I’m a musician with my work on streamers since the beginning, and know what goes on behind the scenes. There are post-processes done on files, as well as different versions of masters that can do the rounds at the streamers for newer bands. Digital masters from magnetic tape also were done at different times, and you can hear a more recent digitization have wow/flutter and dropouts compared to the same tracks on another streamer recorded decades ago when the tape was fresher.
Bits are bits is another topic. The main degradations are timing errors (jitter), missing or reordered data (packet loss/dropouts), bit errors/CRC failures, buffer underruns causing gaps, and analog-domain problems after the DAC (ground noise, RFI, power‑supply noise).

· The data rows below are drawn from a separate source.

/-- R96: an unknown opcode, both selects active, an odd commit byte, an erase address with a nonzero first byte. -/
theorem test_decode_rejects : decode [0xAB#8] = .error (.opcode 0xAB#8) ∧ decode [0x04#8] = .error (.bothSelected 0x04#8)
    ∧ decode [0x88#8, 0x00#8, 0x01#8] = .error (.pageAddress 0x00#8 0x01#8)
    ∧ decode [0x7C#8, 0x01#8, 0x10#8, 0x00#8] = .error (.sectorAddress 0x01#8 0x10#8 0x00#8)
    ∧ decode [] = .error .noBytes := by decide

/-! ## Operations -/

/-- 2.1: packing with other parameters: positions 7 6 0 1 2 3, and active-high selects with hold asserted high. -/
theorem test_pack_parameters :
    pack { cfg with pCsa := 7, pCsb := 6, pSck := 0, pMosi := 1, pMiso := 2, pHold := 3 } ⟨.selB, true, false⟩ .asserted
        = 0x81
      ∧ pack { cfg with csActive := true, holdLevel := true } ⟨.selA, true, true⟩ .asserted = 0x2D := by decide

/-- 2.1 (c): these parameters break R84 and are refused. -/
theorem test_pack_refused : Config.pinsAdmitted { cfg with csActive := true } = false
    ∧ pack { cfg with csActive := true } ⟨.selIdle, false, false⟩ .asserted = 0 := by decide

/-- 2.2: `assert_hold()` from (A,1,1,RELEASED) moves only HOLD. -/
theorem test_assertHold :
    (okOf (assertHold { blank with pins := ⟨.selA, true, true, .released⟩ })).map State.pins
      = some ⟨.selA, true, true, .asserted⟩ := by decide

/-- 2.2: `read_pins()` returning EF: bit 4 is 0, the other seven bits ignored. -/
theorem test_readPins :
    valueOf (readPins { blank with env := { Env.empty with samples := [0xEF] } }) = some false := by decide

/-- 2.4: `decode(SEL_B)` of 1,0,1,0,0,1,0,1 is A5; the pins driven are 01, 8 x (05 01), 03. -/
theorem test_decodeBytes :
    valueOf (decodeBytes .selB 1 (receiving [0xA5#8])) = some [0xA5#8]
      ∧ (okOf (decodeBytes .selB 1 (receiving [0xA5#8]))).map writtenBy = some (List.replicate 8 [0x05, 0x01]) := by
  decide +kernel

/-- 2.4: a fault of the second `read_pins()` is raised, with one sample and one pulse in the trace (R128). -/
theorem test_decodeBytes_faults :
    raisedOf (decodeBytes .selA 1 { blank with env := { Env.empty with
        calls := [.completes, .completes, .completes, .faults ⟨.selB, true, false, .released⟩] } })
      = some (.transport .readPins) := by decide +kernel

/-- 2.5: `assemble([AB], 8, SEL_A)`, and 274 bytes, raise `StreamLengthError`; 273 bytes fit exactly. -/
theorem test_assemble_length :
    raisedOf (assemble [0xAB#8] 8 .selA blank) = some (.streamLength 8)
      ∧ raisedOf (assemble (List.replicate 274 0#8) 0 .selA blank) = some (.streamLength 0)
      ∧ valueOf (assemble (List.replicate 273 0#8) 0 .selA blank) = some 4368 := by decide +kernel

/-- 2.5: the identity 12 34 00 00 is 3412, neither stand-in; 78 56 FF FF is the larger device. -/
theorem test_classify : classifyIdent cfg (identOf [0x12#8, 0x34#8, 0x00#8, 0x00#8]) = .none
    ∧ classifyIdent cfg (identOf [0x78#8, 0x56#8, 0xFF#8, 0xFF#8]) = .large
    ∧ identOf [0x34#8, 0x12#8, 0xAA#8, 0xBB#8] = 0xBBAA1234#32 := by decide

/-- R60, P3: the last record of 2 bytes is padded to 264. -/
theorem test_padRecord : (padRecord [0x10#8, 0x11#8]).length = 264 ∧ (padRecord [0x10#8, 0x11#8])[2]? = some 0x00#8 := by
  decide +kernel

/-! ## Instructions, one step each -/

/-- 2.5: `IDENTIFY` answered 34 12 AA BB: `ident` BBAA1234, 82 vectors. -/
theorem test_identify :
    (nextOf (exec .identify (receiving [0x34#8, 0x12#8, 0xAA#8, 0xBB#8]))).map (fun t => (t.ident, vectorCount t.trace))
      = some (some 0xBBAA1234#32, 82) := by decide +kernel

/-- 2.5: `READ_STATUS` answered 1,0,1,0,1,1,0,0: AC, 34 vectors, idle selector and low clock after it. -/
theorem test_readStatus :
    (nextOf (exec .readStatus (receiving [0xAC#8]))).map (fun t => (t.status, vectorCount t.trace, t.pins.sel, t.pins.sck))
      = some (some 0xAC#8, 34, .selIdle, false) := by decide +kernel

/-- 2.5: `ERASE_S0A` is one write of 80 vectors. -/
theorem test_eraseS0a :
    (nextOf (exec .eraseS0a blank)).map (fun t => (t.trace.length, vectorCount t.trace)) = some (1, 80) := by
  decide +kernel

/-- 2.5: the `ERASE_S0B` burst in full; the pins hold 07 after it. -/
theorem test_eraseS0b :
    (nextOf (exec .eraseS0b blank)).map (fun t => (writtenBy t, t.pins.sel, t.pins.sck, t.pins.mosi))
      = some ([[0x02, 0x06, 0x0A, 0x0E, 0x0A, 0x0E, 0x0A, 0x0E, 0x0A, 0x0E, 0x0A, 0x0E, 0x02, 0x06, 0x02, 0x06]
          ++ (List.replicate 8 [0x02, 0x06]).flatten
          ++ [0x02, 0x06, 0x02, 0x06, 0x02, 0x06, 0x0A, 0x0E, 0x02, 0x06, 0x02, 0x06, 0x02, 0x06, 0x02, 0x06]
          ++ (List.replicate 8 [0x02, 0x06]).flatten ++ (List.replicate 8 [0x03, 0x07]).flatten],
        .selIdle, true, false) := by decide +kernel

/-- 2.5: `ERASE_SN(15)` on the larger device sends 1E third: vectors 32 to 47 of the burst are its frame. -/
theorem test_eraseSn :
    (nextOf (exec (.eraseSn (sectorAddr .large 15)) blank)).map (fun t => (writtenBy t).map fun w => (w.drop 32).take 16)
      = some [[0x02, 0x06, 0x02, 0x06, 0x02, 0x06, 0x0A, 0x0E, 0x0A, 0x0E, 0x0A, 0x0E, 0x0A, 0x0E, 0x02, 0x06]] := by
  decide +kernel

/-- 2.6: `COMMIT` of page 2 sends 04 last: vectors 32 to 47, and an idle pulse makes 64. -/
theorem test_commit :
    (nextOf (exec (.commit 2) blank)).map (fun t => (vectorCount t.trace, (writtenBy t).map fun w => (w.drop 32).take 16))
      = some (64, [[0x02, 0x06, 0x02, 0x06, 0x02, 0x06, 0x02, 0x06, 0x02, 0x06, 0x0A, 0x0E, 0x02, 0x06, 0x02, 0x06]]) := by
  decide +kernel

/-- R167: `LOAD_BUF` is one write of 16 x 269 vectors. -/
theorem test_loadBuf :
    (nextOf (exec (.loadBuf (List.replicate 264 0xFF#8)) blank)).map (fun t => vectorCount t.trace) = some 4304 := by
  decide +kernel

/-- R114, R117: one vector moves four lines and not HOLD. -/
theorem test_gpioVector :
    (nextOf (exec (.gpioVector ⟨.selA, true, true⟩ .asserted false) blank)).map State.pins
      = some ⟨.selA, true, true, .released⟩ := by decide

Jitter is the most well known issue. Jitter is about when samples are presented, not whether their bits match the checksum. A packet can pass CRC yet arrive with timing errors that smear transients or disrupt DMA/clock alignment at the DAC. Checksums don’t address clock phase noise, PLL wander, or USB scheduling jitter.
As well, higher‑level processing can change samples intentionally. Resampling, up/down conversion, dithering, or driver interventions can alter the bitstream in ways that are valid and checksum‑clean but still change the audible result. Checksums don’t govern these transformations.
The point being many of these alterations/transmission take place at some point at the platform, not to mention transport protocols, buffering strategies, error-handling strategies etc all differ and can contribute to quality changes.
Its crazy to assume, with all the variables, experimentation and competition between companies not to mention different versions of files floating around that "a bit is a bit, and a master will always sound the same". I mean just use your ears, it’s obvious. I have my own digital masters and I compare them to the streaming services and sometimes, not always depending on the album, they don't sound alike. And I made the music.